/-- A write replaces the word at the location. -/
theorem writeLoc_calm {s : State} {l : Loc} (h : s.calm) (hw : s.writes l) (v : Word) :
    writeLoc l v s = .ok ((), s.putWord l v) := by
  cases hs : l.space with
  | main => simp [writeLoc, State.putWord, hs, mainWrite_calm h]
  | macrostore => simp [writeLoc, State.putWord, hs, msWrite_calm h (hw hs)]

/-- A read that answers on a calm bus gives the word at the location and changes nothing. -/
theorem readLoc_ok {l : Loc} {s t : State} {v : Word} (hc : s.calm) (h : readLoc l s = .ok (v, t)) :
    s.reads l ∧ v = s.wordAt l ∧ t = s := by
  have hr : s.reads l := by
    intro hs
    simp only [readLoc, hs, msRead, M.bind_ok (busCycle_calm hc)] at h
    constructor <;> (intro e; simp [e] at h)
  rw [readLoc_calm hc hr] at h
  simp at h; exact ⟨hr, h.1.symm, h.2.symm⟩

/-- A write that answers on a calm bus replaces the word at the location. -/
theorem writeLoc_ok {l : Loc} {v : Word} {s t : State} (hc : s.calm) (h : writeLoc l v s = .ok ((), t)) :
    s.writes l ∧ t = s.putWord l v := by
  have hw : s.writes l := by
    intro hs
    simp only [writeLoc, hs, msWrite, M.bind_ok (busCycle_calm hc)] at h
    cases hr : msRegion s l.addr <;> simp [hr] at h ⊢
  rw [writeLoc_calm hc hw] at h
  simp at h; exact ⟨hw, h.symm⟩

/-- Writing a word touches nothing but a memory and what the devices are handed. -/
theorem State.putWord_eq (s : State) (l : Loc) (v : Word) :
    ∃ m n d, s.putWord l v = ((s.withMem m).withMs n).withDevOut d := by
  unfold State.putWord State.setMainWord State.setMsWord
  split
  · dsimp only; split
    · exact ⟨Mem.writeWord s.mem (physAddr s.params (psel s l.code) l.code l.addr.even) v, s.ms, s.devOut, rfl⟩
    · exact ⟨s.mem, s.ms, s.devOut ++ [(physAddr s.params (psel s l.code) l.code l.addr.even, v)], rfl⟩
    · exact ⟨s.mem, s.ms, s.devOut, rfl⟩
  · split
    · exact ⟨s.mem, Mem.writeWord s.ms l.addr.even.toNat v, s.devOut, rfl⟩
    · exact ⟨s.mem, s.ms, s.devOut, rfl⟩

@[simp] theorem State.putWord_pc (s : State) (l : Loc) (v : Word) :
    (s.putWord l v).pc = s.pc := by
  obtain ⟨_, _, _, h⟩ := s.putWord_eq l v; rw [h]; rfl
@[simp] theorem State.putWord_wp (s : State) (l : Loc) (v : Word) :
    (s.putWord l v).wp = s.wp := by
  obtain ⟨_, _, _, h⟩ := s.putWord_eq l v; rw [h]; rfl
@[simp] theorem State.putWord_st (s : State) (l : Loc) (v : Word) :
    (s.putWord l v).st = s.st := by
  obtain ⟨_, _, _, h⟩ := s.putWord_eq l v; rw [h]; rfl
@[simp] theorem State.putWord_privop (s : State) (l : Loc) (v : Word) :
    (s.putWord l v).privop = s.privop := by
  obtain ⟨_, _, _, h⟩ := s.putWord_eq l v; rw [h]; rfl
@[simp] theorem State.putWord_illop (s : State) (l : Loc) (v : Word) :
    (s.putWord l v).illop = s.illop := by
  obtain ⟨_, _, _, h⟩ := s.putWord_eq l v; rw [h]; rfl
@[simp] theorem State.putWord_af (s : State) (l : Loc) (v : Word) :
    (s.putWord l v).af = s.af := by
  obtain ⟨_, _, _, h⟩ := s.putWord_eq l v; rw [h]; rfl
@[simp] theorem State.putWord_nmiPending (s : State) (l : Loc) (v : Word) :
    (s.putWord l v).nmiPending = s.nmiPending := by
  obtain ⟨_, _, _, h⟩ := s.putWord_eq l v; rw [h]; rfl
@[simp] theorem State.putWord_nmiLast (s : State) (l : Loc) (v : Word) :
    (s.putWord l v).nmiLast = s.nmiLast := by
  obtain ⟨_, _, _, h⟩ := s.putWord_eq l v; rw [h]; rfl
@[simp] theorem State.putWord_inhibit (s : State) (l : Loc) (v : Word) :
    (s.putWord l v).inhibit = s.inhibit := by
  obtain ⟨_, _, _, h⟩ := s.putWord_eq l v; rw [h]; rfl
@[simp] theorem State.putWord_msMode (s : State) (l : Loc) (v : Word) :
    (s.putWord l v).msMode = s.msMode := by
  obtain ⟨_, _, _, h⟩ := s.putWord_eq l v; rw [h]; rfl
@[simp] theorem State.putWord_inMs (s : State) (l : Loc) (v : Word) :
    (s.putWord l v).inMs = s.inMs := by
  obtain ⟨_, _, _, h⟩ := s.putWord_eq l v; rw [h]; rfl
@[simp] theorem State.putWord_ldf (s : State) (l : Loc) (v : Word) :
    (s.putWord l v).ldf = s.ldf := by
  obtain ⟨_, _, _, h⟩ := s.putWord_eq l v; rw [h]; rfl
@[simp] theorem State.putWord_idle (s : State) (l : Loc) (v : Word) :
    (s.putWord l v).idle = s.idle := by
  obtain ⟨_, _, _, h⟩ := s.putWord_eq l v; rw [h]; rfl
@[simp] theorem State.putWord_prefetch (s : State) (l : Loc) (v : Word) :
    (s.putWord l v).prefetch = s.prefetch := by
  obtain ⟨_, _, _, h⟩ := s.putWord_eq l v; rw [h]; rfl
@[simp] theorem State.putWord_wr7Ws (s : State) (l : Loc) (v : Word) :
    (s.putWord l v).wr7Ws = s.wr7Ws := by
  obtain ⟨_, _, _, h⟩ := s.putWord_eq l v; rw [h]; rfl
@[simp] theorem State.putWord_wr8Ws (s : State) (l : Loc) (v : Word) :
    (s.putWord l v).wr8Ws = s.wr8Ws := by
  obtain ⟨_, _, _, h⟩ := s.putWord_eq l v; rw [h]; rfl
@[simp] theorem State.putWord_ioInhibit (s : State) (l : Loc) (v : Word) :
    (s.putWord l v).ioInhibit = s.ioInhibit := by
  obtain ⟨_, _, _, h⟩ := s.putWord_eq l v; rw [h]; rfl
@[simp] theorem State.putWord_apHold (s : State) (l : Loc) (v : Word) :
    (s.putWord l v).apHold = s.apHold := by
  obtain ⟨_, _, _, h⟩ := s.putWord_eq l v; rw [h]; rfl
@[simp] theorem State.putWord_xTarget (s : State) (l : Loc) (v : Word) :
    (s.putWord l v).xTarget = s.xTarget := by
  obtain ⟨_, _, _, h⟩ := s.putWord_eq l v; rw [h]; rfl
@[simp] theorem State.putWord_resetDue (s : State) (l : Loc) (v : Word) :
    (s.putWord l v).resetDue = s.resetDue := by
  obtain ⟨_, _, _, h⟩ := s.putWord_eq l v; rw [h]; rfl
@[simp] theorem State.putWord_pins (s : State) (l : Loc) (v : Word) :
    (s.putWord l v).pins = s.pins := by
  obtain ⟨_, _, _, h⟩ := s.putWord_eq l v; rw [h]; rfl
@[simp] theorem State.putWord_bus (s : State) (l : Loc) (v : Word) :
    (s.putWord l v).bus = s.bus := by
  obtain ⟨_, _, _, h⟩ := s.putWord_eq l v; rw [h]; rfl
@[simp] theorem State.putWord_ioIn (s : State) (l : Loc) (v : Word) :
    (s.putWord l v).ioIn = s.ioIn := by
  obtain ⟨_, _, _, h⟩ := s.putWord_eq l v; rw [h]; rfl
@[simp] theorem State.putWord_ioOut (s : State) (l : Loc) (v : Word) :
    (s.putWord l v).ioOut = s.ioOut := by
  obtain ⟨_, _, _, h⟩ := s.putWord_eq l v; rw [h]; rfl
@[simp] theorem State.putWord_devIn (s : State) (l : Loc) (v : Word) :
    (s.putWord l v).devIn = s.devIn := by
  obtain ⟨_, _, _, h⟩ := s.putWord_eq l v; rw [h]; rfl
@[simp] theorem State.putWord_draws (s : State) (l : Loc) (v : Word) :
    (s.putWord l v).draws = s.draws := by
  obtain ⟨_, _, _, h⟩ := s.putWord_eq l v; rw [h]; rfl
@[simp] theorem State.putWord_params (s : State) (l : Loc) (v : Word) :
    (s.putWord l v).params = s.params := by
  obtain ⟨_, _, _, h⟩ := s.putWord_eq l v; rw [h]; rfl

theorem State.putWord_ms {l : Loc} (h : l.space = .main) (s : State) (v : Word) : (s.putWord l v).ms = s.ms := by
  simp only [State.putWord, State.setMainWord, h]; split <;> rfl

/-- On a calm bus no device is handed anything. -/
theorem State.putWord_devOut {s : State} (hc : s.calm) (l : Loc) (v : Word) : (s.putWord l v).devOut = s.devOut := by
  cases hs : l.space with
  | main =>
    simp only [State.putWord, State.setMainWord, hs]
    rcases hc.kind (physAddr s.params (psel s l.code) l.code l.addr.even) with e | e <;> simp [e]
  | macrostore =>
    simp only [State.putWord, State.setMsWord, hs]; split <;> rfl

@[simp] theorem calm_putWord (s : State) (l : Loc) (v : Word) : (s.putWord l v).calm ↔ s.calm :=
  ⟨fun h => h.of_eq (by simp) (by simp), fun h => h.of_eq (by simp) (by simp)⟩
@[simp] theorem msRegion_putWord (s : State) (l : Loc) (v a : Word) :
    msRegion (s.putWord l v) a = msRegion s a := msRegion_of_eq (by simp) (by simp) a

theorem SameControl.refl (s : State) : SameControl s s := by simp [SameControl]

theorem SameControl.trans {s t u : State} (h : SameControl s t) (k : SameControl t u) : SameControl s u := by
  unfold SameControl at *
  obtain ⟨h1, h2, h3, h4, h5, h6, h7, h8, h9, h10, h11, h12, h13, h14, h15, h16, h17, h18, h19, h20, h21, h22, h23,
    h24⟩ := h
  simpa [h1, h2, h3, h4, h5, h6, h7, h8, h9, h10, h11, h12, h13, h14, h15, h16, h17, h18, h19, h20, h21, h22, h23, h24]
    using k

theorem SameControl.putWord {s : State} (hc : s.calm) (l : Loc) (v : Word) : SameControl s (s.putWord l v) := by
  simp [SameControl, State.putWord_devOut hc]

/-- The selection of a page does not depend on the memories. -/
@[simp] theorem psel_putWord (s : State) (l : Loc) (v : Word) (c : BusCode) : psel (s.putWord l v) c = psel s c := by
  cases c <;> simp [psel, State.longSource, State.longDest, State.mapSelect]

/-! ### Registers and the instruction stream -/

theorem State.regLoc_main {s : State} (h : s.inMs = false) (r : Nibble) :
    s.regLoc r = { space := .main, addr := s.regAddr r, code := .ws } := by
  simp [State.regLoc, State.space, h]

theorem State.regLoc_macrostore {s : State} (h : s.inMs = true) (r : Nibble) :
    s.regLoc r = { space := .macrostore, addr := s.regAddr r, code := .ws } := by
  simp [State.regLoc, State.space, h]

/-- The registers of a workspace lie at the same addresses whatever was stored. -/
@[simp] theorem State.regLoc_putWord (s : State) (l : Loc) (v : Word) (r : Nibble) :
    (s.putWord l v).regLoc r = s.regLoc r := by
  simp [State.regLoc, State.space, State.regAddr]

/-- In main memory the registers and the instruction stream can always be read and written. -/
theorem State.reads_regLoc {s : State} (h : s.inMs = false) (r : Nibble) : s.reads (s.regLoc r) :=
  State.reads_main (by simp [State.regLoc_main h])
theorem State.writes_regLoc {s : State} (h : s.inMs = false) (r : Nibble) : s.writes (s.regLoc r) :=
  State.writes_main (by simp [State.regLoc_main h])
theorem State.reads_streamLoc {s : State} (h : s.inMs = false) : s.reads s.streamLoc :=
  State.reads_main (by simp [State.streamLoc, State.space, h])
theorem State.reads_opcodeLoc {s : State} (h : s.inMs = false) : s.reads s.opcodeLoc :=
  State.reads_main (by simp [State.opcodeLoc, State.space, h])

/-- In main memory every operand can be derived. -/
theorem State.derives_main {s : State} (h : s.inMs = false) (op : Operand) : s.derives op := by
  cases op <;> simp [State.derives, State.reads_regLoc h, State.writes_regLoc h, State.reads_streamLoc h]

theorem readReg_calm {s : State} (h : s.calm) {r : Nibble} (hr : s.reads (s.regLoc r)) :
    readReg r s = .ok (s.wr r, s) := by
  simp only [readReg, gets_bind]; rw [readLoc_calm h hr]; rfl

theorem writeReg_calm {s : State} (h : s.calm) {r : Nibble} (hw : s.writes (s.regLoc r)) (v : Word) :
    writeReg r v s = .ok ((), s.putWr r v) := by
  simp only [writeReg, gets_bind]; rw [writeLoc_calm h hw]; rfl

theorem readReg_main {s : State} (hc : s.calm) (h : s.inMs = false) (r : Nibble) : readReg r s = .ok (s.wr r, s) :=
  readReg_calm hc (State.reads_regLoc h r)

....................

### Problem description:
Repeat only what runs from the line holding "writeReg r v" to the end of the data, keeping every line exactly as written, first and last included.

### Answer to the problem:
    writeReg r v s = .ok ((), s.putWr r v) := by
  simp only [writeReg, gets_bind]; rw [writeLoc_calm h hw]; rfl

theorem readReg_main {s : State} (hc : s.calm) (h : s.inMs = false) (r : Nibble) : readReg r s = .ok (s.wr r, s) :=
  readReg_calm hc (State.reads_regLoc h r)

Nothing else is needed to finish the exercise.